[-empyre-] online or in-body?
Timothy Conway Murray
tcm1 at cornell.edu
Tue Dec 9 13:48:31 EST 2014
Renate's remarks about the disconnect between voting and online access
reminds me to mention the disconnect I felt on Thursday, the day after the
crazy Garner decision. Thursday marked 45 years since Fred Hampton and
Mark Clark were assassinated by Chicago police while sleeping in the Black
Panthers headquarters in Chicago. At that time, details of the killings
were sketchy and crawled at a snail's pace across the globe as readers
depended on the minimal reportage of the traditional news media for
information.
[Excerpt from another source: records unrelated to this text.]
-- ==== Sys2Proof/Certificates/Slice0/Obligations.lean ====
section
/-! DEFINITION. The statements for the provers, from the numbered rules of spec/. A statement about every state that needs a state the machine can be in takes DatapathInv as a premise; that every step keeps it is a statement of its own. -/

open Sys2Proof Sys2Proof.Machine

/-! ## Encoding -/

/-- One byte of every command, written out from the pattern column of R81. -/
def Obligations.WrittenBytesDecode : Prop :=
  decode 0b00010000#8 = .ok (.tobits .toy) ∧
  decode 0b00101000#8 = .ok (.tonib .spn) ∧
  decode 0b00110000#8 = .ok .vsbox ∧
  decode 0b01001000#8 = .ok (.vpbox .spn) ∧
  decode 0b01010001#8 = .ok (.mixkey .toy 1) ∧
  decode 0b01011101#8 = .ok (.mixkey .spn 5) ∧
  decode 0b01100000#8 = .ok (.sub .toy) ∧
  decode 0b01101001#8 = .ok (.subi .spn) ∧
  decode 0b01111000#8 = .ok (.perm .spn) ∧
  decode 0b01110001#8 = .ok (.permi .toy) ∧
  decode 0b10001000#8 = .ok (.enc .spn) ∧
  decode 0b10000001#8 = .ok (.enct .toy) ∧
  decode 0b10010000#8 = .ok (.dec .toy) ∧
  decode 0b10011001#8 = .ok (.dect .spn)

/-- R81, R82: a well-formed command's byte decodes to the command, every operand at every value. -/
def Obligations.DecodeInvertsEncode : Prop :=
  ∀ i : Instr, i.wellFormed = true → decode (encode i) = .ok i

/-- R82: no two bytes decode to one command, and what decodes is well-formed. -/
def Obligations.EncodeInvertsDecode : Prop :=
  ∀ (v : Byte) (i : Instr), decode v = .ok i → i.wellFormed = true ∧ encode i = v

/-- R83: which bytes are illegal, that there are 223 of them, and that the accept step of one while
idle changes nothing but IR, DONE and ERR. -/
def Obligations.IllegalBytesRaiseIllegalCommand : Prop :=
  (∀ v : Byte, (∃ e, decode v = .error e) ↔
    (v.toNat / 16 = 0 ∨ 10 ≤ v.toNat / 16) ∨
    (v.toNat / 16 = 3 ∧ (v.toNat / 8 % 2 = 1 ∨ v.toNat % 8 ≠ 0)) ∨
    ((v.toNat / 16 = 1 ∨ v.toNat / 16 = 2 ∨ v.toNat / 16 = 4) ∧ v.toNat % 8 ≠ 0) ∨
    (v.toNat / 16 = 5 ∧ (v.toNat % 8 = 0 ∨ v.toNat % 8 = 6 ∨ v.toNat % 8 = 7)) ∨
    (6 ≤ v.toNat / 16 ∧ v.toNat / 16 ≤ 9 ∧ 2 ≤ v.toNat % 8)) ∧
  ((List.range 256).countP fun n => (decodeTableWord 8 n).isNone) = 223 ∧
  (∀ (s : State) (v : Byte) (e : DecodeError), s.busy = false → decode v = .error e →
    acceptByte v s = .next { s with ir := v, done := true, err := 4 })

/-! ## The step -/

/-- The step runs the decoded command: an idle write of its byte to CMD is its accept step, and the
controller's turn while BUSY = 1 is its next controller step; the step only takes the pending input
away. While idle the controller does nothing (R33, R90, R145, R146). That the pending inputs stand
in a list whose end gives the turn to the controller, that `exec` is one atomic step, and what
`withFetchWord` places are the model's (log entries 1, 2, 8). -/
def Obligations.StepRunsDecodedInstruction : Prop :=
  (∀ (s : State) (n : Nat) (i : Instr) (rest : List Event),
    s.busy = false → s.inputs = .write 0x00 n :: rest → decode (BitVec.ofNat 8 n) = .ok i →
      step s = exec i { s with inputs := rest }) ∧
  (∀ (s : State) (n : Nat) (e : DecodeError) (rest : List Event),
    s.busy = false → s.inputs = .write 0x00 n :: rest → decode (BitVec.ofNat 8 n) = .error e →
      step s = acceptByte (BitVec.ofNat 8 n) { s with inputs := rest }) ∧
  (∀ (s : State) (i : Instr),
    s.busy = true → s.inputs = [] → decode s.ir = .ok i → step s = exec i s) ∧
  (∀ (s : State) (i : Instr) (rest : List Event),
    s.busy = true → s.inputs = .controller :: rest → decode s.ir = .ok i →
      step s = exec i { s with inputs := rest }) ∧
  (∀ s : State, s.busy = false → s.inputs = [] → step s = .next s) ∧
  (∀ (s : State) (w : Nat) (i : Instr), decodeTableWord 8 w = some i →
    step (s.withFetchWord 8 w) = exec i { s with busy := false })

/-! ## Reset -/

/-- R201: what a reset event leaves, whatever the state, and what `State.reset` holds of the values
the spec states. The data cells are left open. -/
def Obligations.ResetLeavesStatedValues : Prop :=
  ∀ s : State,
    (s = State.reset ∨ ∃ u, s = resetEvent u) →
    s.busy = false ∧ s.done = false ∧ s.err = 0 ∧ s.svalid = false ∧ s.pvalid = false ∧
    s.pt = false ∧ readRegister .status s = 0 ∧ s.ir = 0 ∧ readRegister .cmd s = 0 ∧ s.sc = 0 ∧
    s.tlen = 0 ∧ s.candlen = 0 ∧ s.blk.len = 0 ∧ s.k1.len = 0 ∧ s.k2.len = 0 ∧ s.k3.len = 0 ∧
    s.k4.len = 0 ∧ s.k5.len = 0 ∧ s.bits.len = 0 ∧ s.res.len = 0 ∧ s.rbits.len = 0

/-- R200: from every state, also in the middle of a command, a reset event is one step, and it leaves
the datapath idle. That it stands in the list of pending inputs is the model's (log entry 1). -/
def Obligations.ResetEventAlwaysCompletes : Prop :=
  ∀ (u : State) (rest : List Event), u.inputs = .reset :: rest →
    step u = .next (resetEvent { u with inputs := rest }) ∧
    (resetEvent { u with inputs := rest }).inputs = rest ∧
    (resetEvent { u with inputs := rest }).busy = false

/-- R45, R202: with the tags, CANDLEN and the valid bits as reset leaves them, every command fails
at entry, so no data cell that reset leaves unspecified can reach a result. -/
def Obligations.EveryCommandFailsAfterReset : Prop :=
  ∀ (s : State) (i : Instr), i.wellFormed = true →
    s.busy = false → s.svalid = false → s.pvalid = false → s.candlen = 0 → s.blk.len = 0 →
    s.bits.len = 0 →
      exec i s = .next (failedWith i
        (match i with
        | .tobits _ => 2
        | .tonib _ => 2
        | .vsbox => 1
        | .vpbox _ => 1
        | .mixkey _ _ => 2
        | .sub _ => 3
        | .subi _ => 3
        | .perm _ => 3
        | .permi _ => 3
        | .enc _ => 3
        | .enct _ => 3
        | .dec _ => 3
        | .dect _ => 3) s)

/-! ## The invariant -/

/-- The invariant holds at `State.reset` and after a reset event from any state. -/
def Obligations.ResetMeetsInvariant : Prop :=
  DatapathInv State.reset ∧
  ∀ (u s : State) (rest : List Event),
    u.inputs = .reset :: rest → step u = .next s → DatapathInv s

/-- Every step keeps the invariant: the table stores stay a table and its inverse while their valid
bit is set (R30, R31, R39, R40, R117), the counters and codes stay in range (R26, R29, R35), the
results keep their shape (R25, R41), and a running command keeps its entry checks and its place
(R27, R42, R43, R73). -/
def Obligations.StepKeepsInvariant : Prop :=
  ∀ s t : State, DatapathInv s → step s = .next t → DatapathInv t

/-- R186: the machine never stops, no controller step raises an error, and an accepted command
completes with ERR = 0. That an empty list of inputs gives the turn to the controller is the
model's (log entry 1). -/
def Obligations.NoInternalFault : Prop :=
  (∀ s : State, DatapathInv s → ∃ t, step s = .next t) ∧
  (∀ s t : State, DatapathInv s → s.busy = true →
    (s.inputs = [] ∨ ∃ rest, s.inputs = .controller :: rest ∨ s.inputs = .wait :: rest) →
    step s = .next t → t.err = 0) ∧
  (∀ s : State, DatapathInv s → s.busy = true → s.inputs = [] →
    ∃ n t, n ≤ 12 ∧ Host.Core.run Sys2Proof.core n s = .next t ∧ t.busy = false ∧
      t.done = true ∧ t.err = 0)

/-! ## Entry checks -/

/-- R182: a failing command latches IR, sets DONE and ERR, clears SVALID if it is VSBOX and PVALID if
it is VPBOX, and changes nothing else. `require`d checks in their order are `(commandOf i).check`.
For the terms MIXKEY with `k` = 0, 6, 7, which no byte decodes to, the check that answers
IllegalCommand is the model's choice (log entry 10). -/
def Obligations.FailedCommandChangesNothingElse : Prop :=
  ∀ (i : Instr) (s : State) (e : ErrorCode), s.busy = false → (commandOf i).check s = some e →
    exec i s = .next
      { s with
        ir := encode i
        done := true
        err := (match e with
          | .invalidTable => 1
          | .invalidLength => 2
          | .tableNotReady => 3
          | .illegalCommand => 4)
        svalid := (match i with
          | .vsbox => false
          | _ => s.svalid)
        pvalid := (match i with
          | .vpbox _ => false
          | _ => s.pvalid) }

/-- R184: a command whose table is missing reports TableNotReady even if its operand tags are also
wrong. -/
def Obligations.MissingTableIsReportedFirst : Prop :=
  (∀ (t : Topology) (s : State), s.busy = false → s.svalid = false →
    ∀ i ∈ [Instr.sub t, .subi t, .enc t, .enct t, .dec t, .dect t],
      exec i s = .next (failedWith i 3 s)) ∧
  (∀ (t : Topology) (s : State), s.busy = false →
    (s.pvalid = false ∨ s.pt ≠ topologyToBit t) →
    ∀ i ∈ [Instr.perm t, .permi t], exec i s = .next (failedWith i 3 s)) ∧
  (∀ s : State, s.busy = false → (s.pvalid = false ∨ s.pt = false) →
    ∀ i ∈ [Instr.enc .spn, .enct .spn, .dec .spn, .dect .spn],
      exec i s = .next (failedWith i 3 s))

/-! ## The converter commands -/

/-- R103: TOBITS. -/
def Obligations.TobitsWritesBitsOfBlk : Prop :=
  encode (.tobits .toy) = 0x10 ∧ encode (.tobits .spn) = 0x18 ∧
  OtherBytesAreIllegal 1 [0x10, 0x18] ∧
  ∀ (t : Topology) (s : State), s.busy = false →
    (s.blk.len.toNat = arity t →
      exec (.tobits t) s = .next (acceptedBlock (.tobits t) t s) ∧
      ∃ r : BitReg,
        r.len.toNat = 4 * arity t ∧
        (∀ p : Fin 16, r.bit[p] = if p.val < 4 * arity t then bitAt s.blk.nib p else false) ∧
        exec (.tobits t) (acceptedBlock (.tobits t) t s) =
          .next { acceptedBlock (.tobits t) t s with
            rbits := r, sc := 1, busy := false, done := true }) ∧
    (s.blk.len.toNat ≠ arity t → exec (.tobits t) s = .next (failedWith (.tobits t) 2 s))

/-- R104: TONIB. -/
def Obligations.TonibWritesNibblesOfBits : Prop :=
  encode (.tonib .toy) = 0x20 ∧ encode (.tonib .spn) = 0x28 ∧
  OtherBytesAreIllegal 2 [0x20, 0x28] ∧
  ∀ (t : Topology) (s : State), s.busy = false →
    (s.bits.len.toNat = 4 * arity t →
      ∃ a : State,
        a = { s with
          ir := encode (.tonib t), done := false, err := 0, busy := true, sc := 0
          st := Vector.replicate 4 0 } ∧
        exec (.tonib t) s = .next a ∧
        ∃ v : Vector Nibble 4,
          (∀ p : Fin 16, bitAt v p = if p.val < 4 * arity t then s.bits.bit[p] else false) ∧
          exec (.tonib t) a = .next (finishedBlock (.tonib t) t 1 v s)) ∧
    (s.bits.len.toNat ≠ 4 * arity t → exec (.tonib t) s = .next (failedWith (.tonib t) 2 s))

/-- R105: TOBITS, the host's copy of RBITS to BITS, and TONIB give back the Block in BLK. -/
def Obligations.TobitsThenTonibReturnsBlock : Prop :=
  ∀ (t : Topology) (s : State), s.busy = false → s.blk.len.toNat = arity t →
    ∃ u v, execTimes 2 (.tobits t) s = .next u ∧
      execTimes 2 (.tonib t) { u with bits := u.rbits } = .next v ∧
      v.res = regOf t (activeCells t s.blk.nib)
Reactions and demonstrations lagged, confounded by the
conflicting news of the media and the delays of national and international
communication. Flash forward to 2014 when organized blogs and social
media sources parse conflicting information while organizing responses in
almost the same breadth.
Yet the global demonstrations organized via social media, whether in Hong
Kong, Mexico City, New York or St. Louis, are notable because of physical
performance. While the floodnetting of the Mexican government hasn't hit
the New York Times, a modest die-in at the Apple Store on 5th Avenue or an
umbrella assemblage in the streets of Hong Kong receive international
media coverage, enhanced by the speed of digital media.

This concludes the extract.